Frayn is one of Britain's most successful and prolific playwrights. Democracy is his 16th stage play, the best known and most performed of which is Noises Off, his ingenious theatrical farce. (State Theatre Company of South Australia will stage a production in October-November.) Unusually, he is an equally successful novelist. Headlong, about an art historian on the trail of a lost Brueghel, was short-listed for the 1999 Booker Prize. His most recent novel, Spies, about a young boy drawn into an adult world he doesn't understand when his best friend announces his mother is a German spy, won the 2003 Whitbread Fiction Award but was pipped for the main prize by Tomalin's biography of Samuel Pepys.

 

Frayn's fascination with Germany goes back to 1972 when, still a journalist, he visited Berlin to write articles about the East and West sides of the city for The Observer.

 

"I arrived not knowing quite what to expect and trying not to let my prejudices stand in the way and was completely bowled over," says Frayn. "It's a fascinating city. The first thing is it was so badly damaged during the war that it challenges the imagination. Design-wise, it was a place that didn't make sense. At that time, the Wall still divided the city and West Berlin was completely surrounded by East Germany. Plus it was no longer an effective capital - federal politics happened in Bonn - so it was a place that was inexplicable and always when you see something inexplicable, you immediately want to say, 'What is this?' so I suppose that's what first got me interested. But I just discovered I liked being in Germany very much. I made a lot of friends there and I think Berlin remains my favourite city."

 

The thing that completely captured his imagination was Germany's extraordinary post-war recovery. "Almost every German city was destroyed during the war and every institution corrupted by the Nazis," says Frayn. "The idea that after this total desolation they could create this stable democracy, when they had very little democratic tradition to go back to, and a very decent society, which has survived ever since, is an incredible achievement and every time I go back to Germany, I am amazed again by it.

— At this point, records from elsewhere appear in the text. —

-- ==== Sys2Proof/Laws/PerInstr.lean ====
section
/-! SUPPORT. Per instruction: a well-formed instruction's encoded fields decode to the instruction, with every operand (R32 to R60). -/
namespace Sys2Proof.Laws.RoundTrip

set_option linter.unusedSimpArgs false
-- One lemma after another: they all need the same equations, which are made once.
set_option Elab.async false

/-- The fields of the encoded word, with the literal of a two-word form, decode to the instruction. -/
def Statement (i : Instr) : Prop := i.wf = true → ∀ x, encFields i = some x → decodeFields x ((litOf i).getD 0#64) = .ok i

All nations experience difficulties and all individuals have disasters in their lives and to see this colossal example of recovery is absolutely inspiring."

 

In 1972, Brandt was in the middle of masterminding West Germany's reconciliation with the East and Frayn followed the story of his political demise two years later with interest. But quite what triggered him to write a play about it 30 years later, he can't recall.

 

"I remember thinking I wanted to write something about post-war Germany and its recovery," he says. "I also wanted to write something about the complexity of the political process in general and Germany was such an extreme example. I also wanted to write about the complexity of the different possibilities and sides within ourselves and both Brandt and Guillaume were good examples of that. Guillaume was a great supporter of Brandt's, had great respect for him, possibly even loved him, and at the same time he devoted his life to spying on him. And although I think Brandt was a great man, he had terrible weaknesses. He was a drinker and a womaniser, as a lot of politicians are, but he was also a depressive and found it difficult to take decisions."

 

In a postscript to Methuen's published text of Democracy, Frayn says it was "the sheer complexity of the mixture" that finally convinced him to write the play. "Complexity is what the play is about: the complexity of human arrangements and of human beings themselves, and the difficulties that this creates in shaping and understanding our actions."

 

With Democracy powering onto the world's stages, Frayn has been hard at work on a screenplay of Spies, to be directed by his eldest daughter Rebecca. When we spoke, he had eight drafts under his belt. "I haven't had all that much success with film," he admits. "I've written quite a few films but the only one that had any success was Clockwise which John Cleese did. But I'm really keen to get this one right because it's for my daughter."